Hi @Christian_Dahlqvist!

Thank you for your reply! Regarding to the recommended bulk size you said, I would get for my large JSON file, a total of 683 files each one of 9 MB. It is quite much. I don't want to imagine if I would need to send 50 GB file (there would be a lot of files and I would need a script to send all these chunks). Do you maybe know another method which could be more elegant and simpler? Maybe using Logstash?
As regards the Bulk API format, I had a look to the link you posted and added { "index" : before the statement I posted above. So now I send lines which begin with:
{ "index" : {"_index":"filename-log 2020.04","_type":"logevent","_id":"blabla","_score":1,"_source":...., but I get the following error:
{"error":{"root_cause":[{"type":"illegal_argument_exception","reason":"Action/metadata line [1] contains an unknown parameter [_score]"}],"type":"illegal_argument_exception","reason":"Action/metadata line [1] contains an unknown parameter [_score]"},"status":400.
Could you please tell me what changes should I do or what should I change in order to make it work?

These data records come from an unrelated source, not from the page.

theorem test_add_wraps : got (.add z 3 1 2) (sr [(1, 0xFFFFFFFF), (2, 2)]) 3 31 = some 1#32 := by decide
theorem test_sub_wraps : got (.sub z 3 1 2) (sr [(1, 1), (2, 2)]) 3 0 = some 0xFFFFFFFF#32 := by decide
theorem test_add_imm_sign : got (.addImm z 3 1 0xFFFF) (sr [(1, 5)]) 3 0 = some 4#32 := by decide
theorem test_add_sat : got (.addSat z .si32 3 1 2) (sr [(1, 0x7FFFFFFF), (2, 1)]) 3 0 = some 0x7FFFFFFF#32 := by decide
theorem test_sub_sat_unsigned : got (.subSat z .ui32 3 1 2) (sr [(1, 1), (2, 2)]) 3 0 = some 0#32 := by decide
theorem test_add64_carry : got (.add64 z 4 0 2) (sr [(0, 0xFFFFFFFF), (2, 1)]) 5 0 = some 1#32 := by decide
theorem test_abs_least : got (.abs z 3 1) (sr [(1, 0x80000000)]) 3 0 = some 0x7FFFFFFF#32 := by decide
theorem test_aff : got (.aff z 3 1 2) (sr [(1, 100), (2, 4)]) 3 5 = some 120#32 := by decide
theorem test_mulhi_signed : got (.mulhi z .si32 3 1 2) (sr [(1, 0xFFFFFFFF), (2, 1)]) 3 0 = some 0xFFFFFFFF#32 := by decide
theorem test_mulhi_unsigned : got (.mulhi z .ui32 3 1 2) (sr [(1, 0xFFFFFFFF), (2, 2)]) 3 0 = some 1#32 := by decide
theorem test_mulw_signed : got (.mulw z .si32 4 1 2) (sr [(1, 0xFFFFFFFF), (2, 3)]) 5 0 = some 0xFFFFFFFF#32 := by decide
theorem test_mad : got (.mad z 3 1 2 4) (sr [(1, 3), (2, 5), (4, 7)]) 3 0 = some 22#32 := by decide
theorem test_andn : got (.andn z 3 1 2) (sr [(1, 0xFF), (2, 0x0F)]) 3 0 = some 0xF0#32 := by decide
theorem test_and_imm_zero_extends : got (.andImm z 3 1 0xFFFF) (sr [(1, 0xFFFFFFFF)]) 3 0 = some 0xFFFF#32 := by decide
theorem test_bfx_signed : got (.bfx z .si32 3 1 2) (sr [(1, 0x80), (2, 0x404)]) 3 0 = some 0xFFFFFFF8#32 := by decide
theorem test_bfi : got (.bfi z 3 1 2 4) (sr [(1, 0xA), (2, 0x404), (4, 0xFFFFFFFF)]) 3 0 = some 0xFFFFFFAF#32 := by decide
theorem test_brev : got (.brev z 3 1) (sr [(1, 1)]) 3 0 = some 0x80000000#32 := by decide +kernel
theorem test_clz_zero : got (.clz z 3 1) (sr []) 3 0 = some 32#32 := by decide
theorem test_ctz : got (.ctz z 3 1) (sr [(1, 8)]) 3 0 = some 3#32 := by decide
theorem test_shl_wide : got (.shl z 3 1 2) (sr [(1, 1), (2, 32)]) 3 0 = some 0#32 := by decide
theorem test_sra_wide : got (.sra z 3 1 2) (sr [(1, 0x80000000), (2, 99)]) 3 0 = some 0xFFFFFFFF#32 := by decide
theorem test_rol : got (.rol z 3 1 2) (sr [(1, 0x80000001), (2, 33)]) 3 0 = some 3#32 := by decide
theorem test_sel : got (.sel z 3 1 2 4) (sr [(1, 10), (2, 20), (4, 2)]) 3 0 = some 20#32 := by decide
theorem test_min_signed : got (.min z .si32 3 1 2) (sr [(1, 0xFFFFFFFF), (2, 1)]) 3 0 = some 0xFFFFFFFF#32 := by decide
theorem test_max_unsigned : got (.max z .ui32 3 1 2) (sr [(1, 0xFFFFFFFF), (2, 1)]) 3 0 = some 0xFFFFFFFF#32 := by decide
theorem test_set_less : got (.set z .ltS 3 1 2) (sr [(1, 0xFFFFFFFF), (2, 1)]) 3 0 = some 1#32 := by decide
theorem test_guard_off : got (.add ⟨0, true, false, 4⟩ 3 1 2) (sr [(1, 1), (2, 2), (3, 9)]) 3 0 = some 9#32 := by decide
theorem test_form_uniform : got (.form z 3 1) (sw (fun w => w.setReg 1 ⟨.uniform, laneSplat 7, 0⟩)) 3 0 = some 1#32 := by decide

/-- A register's values given lane by lane. -/
def lv (n : Nat) (f : Nat → Word) (s : State) : State := s.modWarp 0 (fun w => w.setReg n ⟨.general, laneBuild f, 0⟩)
/-- The workgroup after an instruction. -/
def wgOf (i : Instr) (s : State) : Option Wg :=
  match exec i s with
  | .next t => Table.find 0 t.wgs
  | _ => none
/-- The state with its workgroup changed. -/
def sg (f : Wg → Wg) : State := s0.modWg 0 f
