-- ==== Sys2Proof/Certificates/Slice0/Obligations.lean ====
section
/-! DEFINITION. The statements for the provers. A statement of an instruction's effect is an equation
`exec i s = .next ...` for every state, so it says at once that the instruction completes, what it
writes and that it writes nothing else. -/

open Sys2Proof Sys2Proof.Machine

/-! ### Decoding and encoding -/

/-- One word of every family, written from the encoding rows of R57, R60 and R160, decodes to its
instruction. `jump` and `call`: reconstructed opcodes, R61, log 2. -/
def Obligations.DecodesWordsOfEachFamily : Prop :=
  decodeWord 0x013E#16 = .ok (.opr true false false .rrc .sec .tax) ∧
  decodeWord 0x00C0#16 = .ok .retadd ∧
  decodeWord 0x3001#16 = .ok (.storeIdxPost .y) ∧
  decodeWord 0x4041#16 = .ok (.loadImm 0x41#8) ∧
  decodeWord 0x6101#16 = .ok (.andIdx .y) ∧
  decodeWord 0x5220#16 = .ok (.xorAbs 0x20#8) ∧
  decodeWord 0x7300#16 = .ok (.adcIdxPost .x) ∧
  decodeWord 0x8015#16 = .ok (.jump 0x015#11) ∧
  decodeWord 0x8810#16 = .ok (.call 0x010#11) ∧
  decodeWord 0xBC00#16 = .ok (.skbIdxPost true 4#3 .x) ∧
  decodeWord 0xE900#16 = .ok (.brInt 0x100#11)

/-- Every well-formed instruction, with every operand, decodes from its own encoding (R60, R64), under either
policy on bits 7:1. -/
def Obligations.DecodeOfEncodeIsTheInstruction : Prop :=
  ∀ (policy : UnusedBitsPolicy) (i : Instr), i.wellFormed = true →
    decodeWordWith policy (encode i) = .ok i

/-- Every instruction, under whichever of its names (R64, "alias_of"; log 22), decodes from its encoding
to its canonical name, which has the same encoding; the well-formed instructions are those that bear it. -/
def Obligations.DecodeOfEncodeIsTheCanonicalName : Prop :=
  ∀ (policy : UnusedBitsPolicy) (i : Instr),
    decodeWordWith policy (encode i) = .ok (canonical i) ∧ encode (canonical i) = encode i ∧
    (i.wellFormed = true ↔ canonical i = i)

/-- Under the default `UNUSED_BITS_POLICY = refuse` (D6, log 5) no two words decode alike: encoding what was
decoded gives the word back (R60, R64). Under `ignore` this is false, as `IgnorePolicyReadsUnusedBitsAsZero` shows.
That the term decoded is well-formed says that it bears the name the model gives its word (the model's choice,
log 22). -/
def Obligations.EncodeOfDecodeIsTheWord : Prop :=
  ∀ (w : Word) (i : Instr), decodeWord w = .ok i → encode i = w ∧ i.wellFormed = true

/-- The reserved words are exactly the classes V1 to V5 of R62, under the default policies. Where a word
meets two classes the model names the one of the opcode bits (log 4). -/
def Obligations.ReservedClassesAreExact : Prop :=
  ∀ w : Word,
    (decodeWord w = .error .oprReservedField ↔
      w.extractLsb' 12 4 = 0b0000#4 ∧ w.extractLsb' 9 3 ≠ 0b000#3) ∧
    (decodeWord w = .error .oprUnlistedValue ↔
      w.extractLsb' 12 4 = 0b0000#4 ∧ w.extractLsb' 9 3 = 0b000#3 ∧
      (w.extractLsb' 4 2 = 0b01#2 ∨ w.extractLsb' 2 2 = 0b01#2 ∨ w.extractLsb' 0 2 = 0b01#2)) ∧
    (decodeWord w = .error .storeOpcodeBits ↔
      (w.extractLsb' 12 4 = 0b0001#4 ∨ w.extractLsb' 12 4 = 0b0010#4 ∨ w.extractLsb' 12 4 = 0b0011#4) ∧
      w.extractLsb' 8 4 ≠ 0b0000#4) ∧
    (decodeWord w = .error .accOpcodeBits ↔
      w.extractLsb' 14 2 = 0b01#2 ∧ w.extractLsb' 10 2 ≠ 0b00#2) ∧
    (decodeWord w = .error .indexUnusedBits ↔
      w.extractLsb' 1 7 ≠ 0b0000000#7 ∧
      ((w.extractLsb' 13 3 = 0b001#3 ∧ w.extractLsb' 8 4 = 0b0000#4) ∨
       (w.extractLsb' 13 3 = 0b011#3 ∧ w.extractLsb' 10 2 = 0b00#2) ∨
       w.extractLsb' 13 3 = 0b101#3))

/-- The other value of `UNUSED_BITS_POLICY` (R62): an indexed form is decoded as if bits 7:1 were zero,
and every other word as under the default. -/
def Obligations.IgnorePolicyReadsUnusedBitsAsZero : Prop :=
  ∀ w : Word, decodeWordWith .ignore w =
    if w.getLsbD 13 = true ∧ w.extractLsb' 14 2 ≠ 0b11#2 then decodeWordWith .refuse (w &&& 0xFF01#16)
    else decodeWordWith .refuse w

/-! ### The step -/

/-- A step runs the instruction decoded from the two bytes at `pc`, in the machine's byte order (R33: with
`little` the byte at the even address is the low byte of the word, with `big` the high one; default D1, log 1)
and under its policy on bits 7:1 (R62, R64). The step adds nothing around `exec`. -/
def Obligations.StepRunsTheDecodedInstruction : Prop :=
  ∀ (s : State) (i : Instr) (even odd : Byte) (w : Word),
    even = s.mem.read s.pc.toNat → odd = s.mem.read (s.pc.toNat + 1) →
    w = (if s.params.instrByteOrder = .little then odd ++ even else even ++ odd) →
    s.fetchable = true → decodeWordWith s.params.unusedBitsPolicy w = .ok i → step s = exec i s

/-- A step on a reserved word is refused, under the name of its class (R62, R181), `refuse` being the one
value of `RESERVED_POLICY` (R5). -/
def Obligations.ReservedWordIsRefused : Prop :=
  (∀ policy : ReservedPolicy, policy = .refuse) ∧
  ∀ (s : State) (r : Reserved), s.fetchable = true →
    decodeWordWith s.params.unusedBitsPolicy s.fetch = .error r →
      step s = .refused (.reservedEncoding r s.fetch)

/-- There is no fault (R180). A step goes on exactly when memory stands where the word is fetched, the word is
not reserved (R181) and the memory map admits the access of the instruction (R32, log 26); under the default map
(R41, D18, log 9) nothing but a reserved word stops the machine. -/
def Obligations.OnlyReservedWordsStopTheMachine : Prop :=
  ∀ s : State, (∀ f, step s ≠ .fault f) ∧
    ((∃ t, step s = .next t) ↔ s.fetchable = true ∧
      ∃ i, decodeWordWith s.params.unusedBitsPolicy s.fetch = .ok i ∧ s.admits i = true) ∧
    (s.params.memMap = memMap → ((∃ t, step s = .next t) ↔
      ∃ i, decodeWordWith s.params.unusedBitsPolicy s.fetch = .ok i))

/-- The defaults of the open parameters (R5), in the state after reset. -/
def Obligations.DefaultParametersAfterReset : Prop :=
  State.reset.params.instrByteOrder = .little ∧ State.reset.params.resetPc = 0x000#12 ∧
  State.reset.params.unusedBitsPolicy = .refuse ∧ State.reset.params.reservedPolicy = .refuse ∧
  State.reset.params.oprASource = .start ∧
  ∀ addr : Word, State.reset.readable addr = true ∧ State.reset.writable addr = true

/-- The open parameters are fixed for the machine (R5; log 25): no instruction and no step changes them. -/
def Obligations.ParametersNeverChange : Prop :=
  ∀ s t : State, (∀ i, exec i s = .next t → t.params = s.params) ∧ (step s = .next t → t.params = s.params)

/-- An instruction completes exactly where the memory map admits the access it makes, and is otherwise refused
under the kind and the address of that access (R5 `MEM_MAP`, R32, R180; log 26). -/
def Obligations.MemoryMapDecidesTheAccess : Prop :=
  ∀ (s : State) (i : Instr),
    ((∃ t, exec i s = .next t) ↔ s.admits i = true) ∧
    (∀ e, readAddress i s = some e → s.readable e = false → exec i s = .refused (.outsideMemMap .read e)) ∧
    (∀ e, storeAddress i s = some e → s.writable e = false →
      exec i s = .refused (.outsideMemMap .write e)) ∧
    (readAddress i s = none ∨ storeAddress i s = none)

/-- What a map says of an address (R5 `MEM_MAP`, R41; log 26): memory of the first region that holds it, nothing
if none does; read-only memory is read and not written; the default map holds writable memory everywhere. A fetch
where nothing stands is refused. -/
def Obligations.MemoryMapSaysWhatStandsAtAnAddress : Prop :=
  (∀ addr : Word, memKindAt [] addr = none ∧ memKindAt memMap addr = some .readWrite) ∧
  (∀ (r : MemRegion) (rest : List MemRegion) (addr : Word), memKindAt (r :: rest) addr =
    if r.first.toNat ≤ addr.toNat ∧ addr.toNat ≤ r.last.toNat then some r.kind else memKindAt rest addr) ∧
  (∀ (s : State) (addr : Word),
    (s.readable addr = true ↔ memKindAt s.params.memMap addr ≠ none) ∧
    (s.writable addr = true ↔ memKindAt s.params.memMap addr = some .readWrite)) ∧
  ∀ s : State, (s.readable (s.pc.setWidth 16) = false ∨ s.readable (s.pc.setWidth 16 + 1#16) = false) →
    step s = .refused (.outsideMemMap .fetch (s.pc.setWidth 16))

/-- An instruction placed where the next fetch reads is the one that runs next, if memory stands there; placing it
changes the two bytes at `pc` and `pc + 1` and nothing else (R33, R64), in either byte order. -/
def Obligations.PlacedInstructionRunsNext : Prop :=
  ∀ (s : State) (i : Instr), s.mem.wf = true → s.fetchable = true →
    ∃ t, t = s.withFetchWord 16 (encode i).toNat ∧ step t = exec (canonical i) t ∧
      { t with mem := s.mem } = s ∧
      ∀ b : Nat, b ≠ s.pc.toNat → b ≠ s.pc.toNat + 1 → t.mem.read b = s.mem.read b

/-- A store is seen by the very next fetch, in either byte of the word (R44, D17, log 14). -/
def Obligations.StoreIsSeenByTheNextFetch : Prop :=
  ∀ (s t : State) (i : Instr) (e : Word), s.mem.wf = true → storeAddress i s = some e →
    exec i s = .next t →
      ∃ even odd : Byte,
        even = (if e.toNat = t.pc.toNat then s.a else s.mem.read t.pc.toNat) ∧
        odd = (if e.toNat = t.pc.toNat + 1 then s.a else s.mem.read (t.pc.toNat + 1)) ∧
        t.fetch = if s.params.instrByteOrder = .little then odd ++ even else even ++ odd

/-- The end of a run by the convention of R207: a `jump` to its own address changes no state (R141). -/
def Obligations.SelfJumpChangesNothing : Prop :=
  ∀ s : State, s.AtSelfJump → step s = .next s

/-! ### Invariants and reset -/

/-- Two memories in canonical form that read alike are the same memory (R30). -/
def Obligations.CanonicalMemoryIsItsBytes : Prop :=
  ∀ m m' : Memory, m.wf = true → m'.wf = true → (∀ b : Word, m.read b.toNat = m'.read b.toNat) → m = m'

/-- Reset with any parameters and any draws (R5, R25, R200): `pc` is `RESET_PC`, nothing has been sent, no sample
of an input has been taken or settled (the model's own fields, log 10), and the parameters, the draws and the
image are in place; and the state after reset is the one with the default parameters, `RESET_PC` 0x000 among them
(D12, log 6), and every draw zero (the model's choice, log 7). -/
def Obligations.ResetLeavesPcZeroAndNothingSent : Prop :=
  (∀ (p : Params) (ra : CodeAddr) (x : Byte) (y : Word) (a : Byte) (c : Bool) (image : Memory),
    ∃ s, s = State.powerOn p ra x y a c image ∧ s.params = p ∧ s.pc = p.resetPc ∧ s.uartOut = [] ∧
      s.ra = ra ∧ s.x = x ∧ s.y = y ∧ s.a = a ∧ s.c = c ∧ s.mem = image ∧
      s.extIntQueue = [] ∧ s.extIntSamples = 0 ∧ s.tickQueue = [] ∧ s.tickSamples = 0) ∧
  State.reset = State.powerOn .default 0x000#12 0x00#8 0x0000#16 0x00#8 false [] ∧
  State.reset.pc = 0x000#12

/-- The invariant holds after reset, and after a reset with any even `RESET_PC`, any even draw of `ra` and any
image in canonical form (R5, R10, R25). -/
def Obligations.ResetMeetsTheInvariant : Prop :=
  State.reset.Inv ∧
  ∀ (p : Params) (ra : CodeAddr) (x : Byte) (y : Word) (a : Byte) (c : Bool) (image : Memory),
    evenAddr p.resetPc = true → evenAddr ra = true → image.wf = true →
      (State.powerOn p ra x y a c image).Inv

It is strange because they are logs from an index pattern and I believe should send them without any change in order to work.

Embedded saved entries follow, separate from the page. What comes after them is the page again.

-- ==== Sys2Proof/Laws/Bits.lean ====
section
/-! SUPPORT. Fields of a 16-bit word put together with `++` from an 8-bit or 5-bit high part (the formats of
spec R51 to R58): a field inside the high part, a field inside the low part, single bits, and masks. -/

namespace Sys2Proof

theorem extract_append_high {m k : Nat} (h : BitVec m) (v : BitVec k) {start len : Nat}
    (hs : k ≤ start) : (h ++ v).extractLsb' start len = h.extractLsb' (start - k) len := by
  ext i hi
  simp [BitVec.getLsbD_append, show ¬ start + i < k by omega, show start + i - k = start - k + i by omega]

theorem extract_append_low {m k : Nat} (h : BitVec m) (v : BitVec k) {start len : Nat}
    (hs : start + len ≤ k) : (h ++ v).extractLsb' start len = v.extractLsb' start len := by
  ext i hi
  simp [BitVec.getLsbD_append, show start + i < k by omega]

@[simp] theorem extract_whole {k : Nat} (v : BitVec k) : v.extractLsb' 0 k = v := by
  ext i
  simp

/-! The same at the widths of the formats, where `simp` finds them. -/

@[simp] theorem extract_8_8_high (h v : BitVec 8) {start len : Nat} (hs : 8 ≤ start) :
    BitVec.extractLsb' start len (h ++ v : Word) = h.extractLsb' (start - 8) len :=
  extract_append_high h v hs

@[simp] theorem extract_8_8_low (h v : BitVec 8) {start len : Nat} (hs : start + len ≤ 8) :
    BitVec.extractLsb' start len (h ++ v : Word) = v.extractLsb' start len :=
  extract_append_low h v hs

@[simp] theorem extract_5_11_high (h : BitVec 5) (v : BitVec 11) {start len : Nat} (hs : 11 ≤ start) :
    BitVec.extractLsb' start len (h ++ v : Word) = h.extractLsb' (start - 11) len :=
  extract_append_high h v hs

@[simp] theorem extract_5_11_low (h : BitVec 5) (v : BitVec 11) {start len : Nat}
    (hs : start + len ≤ 11) : BitVec.extractLsb' start len (h ++ v : Word) = v.extractLsb' start len :=
  extract_append_low h v hs

@[simp] theorem extract_5_3_high (h : BitVec 5) (v : BitVec 3) {start len : Nat} (hs : 3 ≤ start) :
    BitVec.extractLsb' start len (h ++ v : Byte) = h.extractLsb' (start - 3) len :=
  extract_append_high h v hs

@[simp] theorem extract_5_3_low (h : BitVec 5) (v : BitVec 3) {start len : Nat} (hs : start + len ≤ 3) :
    BitVec.extractLsb' start len (h ++ v : Byte) = v.extractLsb' start len :=
  extract_append_low h v hs

theorem and_8_8 (h v mh mv : BitVec 8) :
    ((h ++ v : Word) &&& (mh ++ mv : Word)) = ((h &&& mh) ++ (v &&& mv) : Word) := by
  ext i hi
  simp only [BitVec.getElem_and, BitVec.getElem_append]
  split <;> simp

theorem and_5_11 (h mh : BitVec 5) (v mv : BitVec 11) :
    ((h ++ v : Word) &&& (mh ++ mv : Word)) = ((h &&& mh) ++ (v &&& mv) : Word) := by
  ext i hi
  simp only [BitVec.getElem_and, BitVec.getElem_append]
  split <;> simp

/-- A fixed opcode byte with a zero-extended operand or-ed in, as the rules write `w = 0x4000 | imm8`. -/
theorem opcode_or_byte (h v : BitVec 8) : ((h ++ 0#8 : Word) ||| v.setWidth 16) = (h ++ v : Word) := by
  ext i hi
  simp only [BitVec.getElem_or, BitVec.getElem_append, BitVec.getElem_setWidth]
  split
  · next h => simp [BitVec.getLsbD_eq_getElem h]
  · next h => simp [BitVec.getLsbD_of_ge v i (by omega)]

/-- A fixed 5-bit opcode with a zero-extended target or-ed in, as in `w = 0x8000 | (target / 2)`. -/
theorem opcode_or_target (h : BitVec 5) (t : BitVec 11) :
    ((h ++ 0#11 : Word) ||| t.setWidth 16) = (h ++ t : Word) := by
  ext i hi
  simp only [BitVec.getElem_or, BitVec.getElem_append, BitVec.getElem_setWidth]
  split
  · next h => simp [BitVec.getLsbD_eq_getElem h]
  · next h => simp [BitVec.getLsbD_of_ge t i (by omega)]

/-- The two bytes of a word, laid out and read back in one byte order, give the word (R33). -/
theorem joinBytes_split (order : ByteOrder) (w : Word) :
    joinBytes order (evenByte order w) (oddByte order w) = w := by
  cases order <;>
  · simp only [joinBytes, evenByte, oddByte]
    ext i hi
    simp only [BitVec.getElem_append]
    split
    · next h => simp [BitVec.getLsbD_eq_getElem (i := i) (x := w) (by omega)]
    · next h =>
      simp only [BitVec.getElem_extractLsb']
      rw [show 8 + (i - 8) = i by omega, BitVec.getLsbD_eq_getElem hi]

end Sys2Proof
end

The data has to exactly follow the bulk format, which includes a correctly formatted header and the source on a separate line. This will require a script or the use of e.g. Logstash. Using Logstash will ensure your data is inserted in parallel so is probably the easiest way to go forward.

Finally, I have succeeded in sending the whole JSON file to Elasticsearch, using Logstash. There was no need to split the file in chunks. I thank a lot to the guys in the post discuss.elastic.co which inspired me very much. The logs they had are very similar with mines. This way, I want to post here my config. file in order to help other people which may have similar problems like me:

input {
  file {
    path => ["/home/...../file.json"]
    start_position => "beginning"
    sincedb_path => ["/home/...../sincedb"]
    codec => "json"
  }
}

filter {
 mutate {
  rename => { "_id" => "idoriginal" }
  rename => { "_index" => "indexoriginal" }
  rename => { "_type" => "typeoriginal" }
  rename => { "_source" => "sourceoriginal" }
 }
}

output {
  elasticsearch {
    hosts => ["http://localhost:9200"]
    index => "jsonlogs-%{+YYYY.MM.dd}"
  }
  
  stdout {
	codec => rubydebug
  }
}

If it happens at some time after you started Logstash to have more than 90% of disk full (because of the large data you are sending to Elasticsearch), having the error like here discuss.elastic.co, you have to go in Dev Tools/Console and execute the code below:

PUT /jsonlogs-2020.04.20(in fact, your index name)/_settings
{
"index.blocks.read_only_allow_delete": null
}

Hope it will be useful for all the people who had or will have similar problems like me. Best wishes!

This topic was automatically closed 28 days after the last reply. New replies are no longer allowed.